Mitochondria can move rapidly along actin filaments over long distances in higher plants.9 In angiosperms, pollen tubes show a strong cytoplasmic streaming of organelles, which move along actin filaments, as shown by earlier studies with cytoskeleton inhibitors.59,60 Although less well supported, it is evident that microtubules also participate in regulation of mitochondrial movement in higher plants. In nonvascular plants, such as the alga Chara, both microtubules and actin filaments are involved in the transport and immobilization of mitochondria.61 Mitochondria from tobacco pollen tubes move slowly along microtubules but more rapidly along actin filaments, and these mitochondria are associated with a specific microtubule-dependent motor. A 170 kDa myosin is bound to mitochondria and Golgi vesicles, while a 90 kDa kinesin is associated with mitochondria but not with vesicles. Research also suggests that kinesin and myosin cooperate for the positioning of mitochondria in the pollen tube.11

The research on Arabidopsis root hairs showed that: myosin and actin turnover cooperates in driving linear mitochondrial movements; the transition of mitochondria from immobility to movement involves de novo actin polymerization and depolymerization; and microtubule dynamics have profound effects on mitochondrial velocity, trajectory, and positioning by directing the arrangement of actin filaments.10 Thus, these data can be combined to generate a testable model which will expand our insights into the molecular control of mitochondrial movement in plant cells.

Conclusion

Cells precisely regulate mitochondrial movement in order to balance energy needs and avoid cell death. Mitochondrial movement and retention is a very important and complex process, involving many molecular motors and adaptor proteins.

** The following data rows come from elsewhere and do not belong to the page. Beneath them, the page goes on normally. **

/-- Check the store of sequencer `q` and start it at 0x000, or refuse it (R111, R112): the status, and the state. DESIGN
CHOICE (log 78): the selected position and the source's connection stay as they are, in the first half. -/
def State.startSeq (s : State) (q : Nat) : Status × State :=
  match s.firstFault q with
  | some (a, r) => (r, s.refuseProg q a r)
  | none =>
    let ts := s.progTimers q
    let s := foldS (fun s i => s.setOwner (48 + i) (seqOwner q)) s ts
    let s := s.setSeq q { seqReset with lastSel := (s.seq q).lastSel, stamp := (s.seq q).stamp, settledAt := (s.seq q).settledAt }
    let s := (s.setFld (R.SEQ_TMR q) F.SEQ_TMR_PEND 0).setFld (R.SEQ_TMR q) F.SEQ_TMR_CLAIM (ts.foldl (fun m i => m + 2 ^ i) 0)
    (.ok, (((s.setSeqState q stRunning).seqWait q .none).seqGo q 0).setFlag (R.SEQ_PC q) F.SEQ_PC_HALF false)

/-- STOP: the running instruction and CNV end, the claims are released, the channels read NOT SCANNED. -/
def State.stopSeq (s : State) (q : Nat) : State :=
  let s := (s.setSeq q { s.seq q with cnv := none, refill := none, v1 := none }).seqWait q .none
  let s := (s.releaseClaims (seqOwner q)).wr (R.SEQ_TMR q) 0
  foldS State.dropWord (s.setSeqState q stStopped) (bankChans q)

/-- SEQ_CTL.CMD of sequencer `q` (R112, R116): stop. -/
def State.seqStopOp (s : State) (q : Nat) : State :=
  if !(s.powered 4) then s.answer .busy
  else if !s.lockOpen then s.answer .denied
  else if q = 8 ∨ s.seqState q = stLent then s.answer .state
  else (s.stopSeq q).noteLk.answer .ok

/-- SEQ_CTL.CMD of sequencer `q`: start. -/
def State.seqStartOp (s : State) (q : Nat) : State :=
  if !(s.powered 4) then s.answer .busy
  else if !s.lockOpen then s.answer .denied
  else if q = 8 ∨ s.seqState q ≠ stStopped then s.answer .state
  else
    let r := s.startSeq q
    r.2.noteLk.answer r.1

/-- A write of word `a` of the program store of sequencer `q`. -/
def State.seqStoreOp (s : State) (q a : Nat) (w : Word) : State :=
  if !(s.powered 4) then s.answer .busy
  else if q = 8 then s.answer .denied
  else if !s.lockOpen then s.closedAnswer (R.SEQ_PROG q a) w
  else if s.seqState q ≠ stStopped then s.answer .state
  else
    let s := s.setFld (R.SEQ_PROG q a) F.SEQ_PROG_INSTR (w.toNat % 2 ^ 24)
    (s.setFlag (R.SEQ_CTL q) F.SEQ_CTL_EDITED true).noteLk.answer .ok

def execSeqStop (_p : Port) (q : Fin 9) (t : Time) (s : State) : Out := .next ((s.atTime t).seqStopOp q)
def execSeqStart (_p : Port) (q : Fin 9) (t : Time) (s : State) : Out := .next ((s.atTime t).seqStartOp q)
def execSeqStoreWrite (_p : Port) (q : Fin 9) (a : BitVec 9) (w : Word) (t : Time) (s : State) : Out :=
  .next ((s.atTime t).seqStoreOp q a.toNat w)

/-! ### Start of all sequencers (R105, R106, R111, R115) -/

/-- Timer `i` at a new epoch. -/
def State.startTimer (s : State) (i : Nat) : State :=
  let per := s.fld (R.SEQ_STPER i) F.SEQ_STPER_PERIOD
  let ph := s.fld (R.SEQ_STPH i) F.SEQ_STPH_PHASE
  s.setTimer i ⟨if per = 0 then none else some (s.epoch + ph * us), none, per, ph⟩

/-- The sequencers start from a new epoch with the programs loaded, in ascending bank order, each with the timers it
claims anew (R106, R254); BS is idle. -/
def State.startSeqs (s : State) : State :=
  let s := (s.setEpoch s.now).dropSeqs
  let s := foldS State.startTimer s (List.range 16)
  let s := foldS (fun s q => s.releaseClaims (seqOwner q)) s (List.range 8)
  foldS (fun s q => (s.startSeq q).2) (s.setSeqState 8 stStopped) (List.range 8)

end Sys2Proof.Machine
end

In budding yeast cells, there are three states of movement of the mitochondria, ie, retrograde movement, antegrade movement, and reservations at the ends. In retrograde movement, the mitochondria move with the retrograde flow of actin cables via the forces generated by actin polymerization. In antegrade movement, mitochondria move toward the bud end via the forces produced by Arp2/3 complex-stimulated actin polymerization. Arp2/3 is recruited by Jsn1p, and the mitochore complex participates in cyclic binding of the mitochondria to actin cables. In mitochondrial retention, Ypt11p supports a role in anchorage of mitochondria to the bud tips. Myo2 is also essential in mitochondrial retention.

In nerve cells, mitochondria move mostly along microtubules. Actin filaments are very important for mitochondria during short-distance transportation. The intermediate filaments can supply potential binding sites for the mitochondria and other proteins. A lot of motor proteins also participate in mitochondrial movement. Kinesin mediates antegrade mitochondrial movement along the axon, and dynein would be involved in the retrograde movement. Adaptors such as syntabulin and Milton also play a critical role in mitochondrial movement in neurons.

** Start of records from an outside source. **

/-- R243–R247, R255: what the diagnostics of an output that is no member of a pair set, clear, latch and record, with
its measurement of that moment (a free value, log 16); the eighth thermal shutdown within 10 s latches it off; an off-pulse
that is due drives it OFF with SRC 7 and its sample decides STUCKON. Completes: doCurrentLimit, doCurrentLimitEnd,
doThermalRestart, doThermalShutdown, openLoadSet, openLoadClear, backfeedDetect, backfeedClear, crosswireDetect,
offPulseStart, offPulseEnd. -/
def Clauses.OutputDiagnostics : Prop :=
  ∀ (s₀ : State) (n a : Fin 48) (off : Bool) (t : Time), s₀.dioOn = true →
    s₀.flag (R.DIO_DOCFG n) F.DIO_DOCFG_PAIR = false →
    let s := s₀.atTime t
    let clear (s : State) (b : Nat) := s.wr (R.DIO_DOST n) (putBit (s.rd (R.DIO_DOST n)) (16 + b) false)
    let note (u : State) (code : Nat) :=
      let w := u.measureReg (R.DIO_DOMEAS n)
      w.raise code n (w.outData n)
    let mark (s : State) (b code : Nat) :=
      let u := s.wr (R.DIO_DOST n) (putBit (putBit (s.rd (R.DIO_DOST n)) (16 + b) true) (8 + b) true)
      if (s.rd (R.DIO_DOST n)).getLsbD (8 + b) then u else note u code
    exec (.doCurrentLimit n) s₀ = .next (mark s₀ 2 0x43) ∧
    exec (.doCurrentLimitEnd n) s₀ = .next (clear s₀ 2) ∧
    exec (.doThermalRestart n) s₀ = .next (clear s₀ 3) ∧
    (let recent := (s.now :: (s.out n).therm).filter (fun t => s.now < t + 10000000000)
     let u := (mark s 3 0x43)
     let u := u.setOut n { u.out n with therm := recent }
     ((recent.length < 8 ∨ u.diag n 4 = true) → exec (.doThermalShutdown n t) s₀ = .next u) ∧
     (8 ≤ recent.length → u.diag n 4 = false → exec (.doThermalShutdown n t) s₀ = .next (
       let w := u.wr (R.DIO_DOST n) (putBit (putBit (u.rd (R.DIO_DOST n)) 20 true) 12 true)
       (note w 0x43).refreshDo n))) ∧
    (s₀.groupState (n.val / 12) ≤ 1 → s₀.driven n = !off →
      s₀.flag (R.DIO_DOCFG n) (if off then F.DIO_DOCFG_OLOFF else F.DIO_DOCFG_OLON) = true →
      ((off = true → s₀.diag n 5 = false) → exec (.openLoadSet n off) s₀ = .next (mark s₀ off.toNat 0x42)) ∧
      (off = true → s₀.diag n 5 = true → exec (.openLoadSet n off) s₀ = .next s₀) ∧
      exec (.openLoadClear n off) s₀ = .next (clear s₀ off.toNat)) ∧
    (s₀.driven n = false → exec (.backfeedDetect n) s₀ = .next (mark s₀ 5 0x44)) ∧
    (s₀.driven n = true → exec (.backfeedDetect n) s₀ = .next s₀) ∧
    exec (.backfeedClear n) s₀ = .next (clear s₀ 5) ∧
    (s₀.sound = true → s₀.driven n = false → s₀.lastOn n = some a.val → ∃ u, exec (.crosswireDetect n) s₀ = .next u ∧
      u.fld (R.DIO_DOST a) F.DIO_DOST_PARTNER = n.val ∧ u.fld (R.DIO_DOST n) F.DIO_DOST_PARTNER = s₀.lead a ∧
      u.diag a 6 = true ∧ u.diag n 6 = true ∧ u.diag n 5 = true) ∧
    (s₀.sound = true → s₀.islandOn 6 = true → s.pulseReady n = true → ∃ u, exec (.offPulseStart n t) s₀ = .next u ∧
      u.driven n = false ∧ u.fld (R.DIO_DOST n) F.DIO_DOST_SRC = 7 ∧ (u.out n).pulse = some false ∧
      (u.out n).pulseAt = some s.optime) ∧
    (s.optime % 10000000 ≠ n.val * 200000 → exec (.offPulseStart n t) s₀ = .next s) ∧
    ((s.out n).pulse = some false →
      let u := (s.setOut n { s.out n with pulse := none }).refreshDo n
      exec (.offPulseEnd n true t) s₀ = .next (clear u 7) ∧ exec (.offPulseEnd n false t) s₀ = .next (mark u 7 0x46))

In plant cells, there is some evidence to suggest that mitochondrial movement at low speeds in pollen tubes is driven by myosin, while high-speed and variable-speed movements are powered by both actin filament dynamics and myosin, with kinesin and myosin cooperating in positioning of the mitochondria.

These discoveries continue to advance our field, but more importantly, provide new directions that expand our conceptualization of a more global cellular role for this fascinating organelle. The future of mitochondrial research is bright, and the contributions made in this area will provide a touchstone for future work.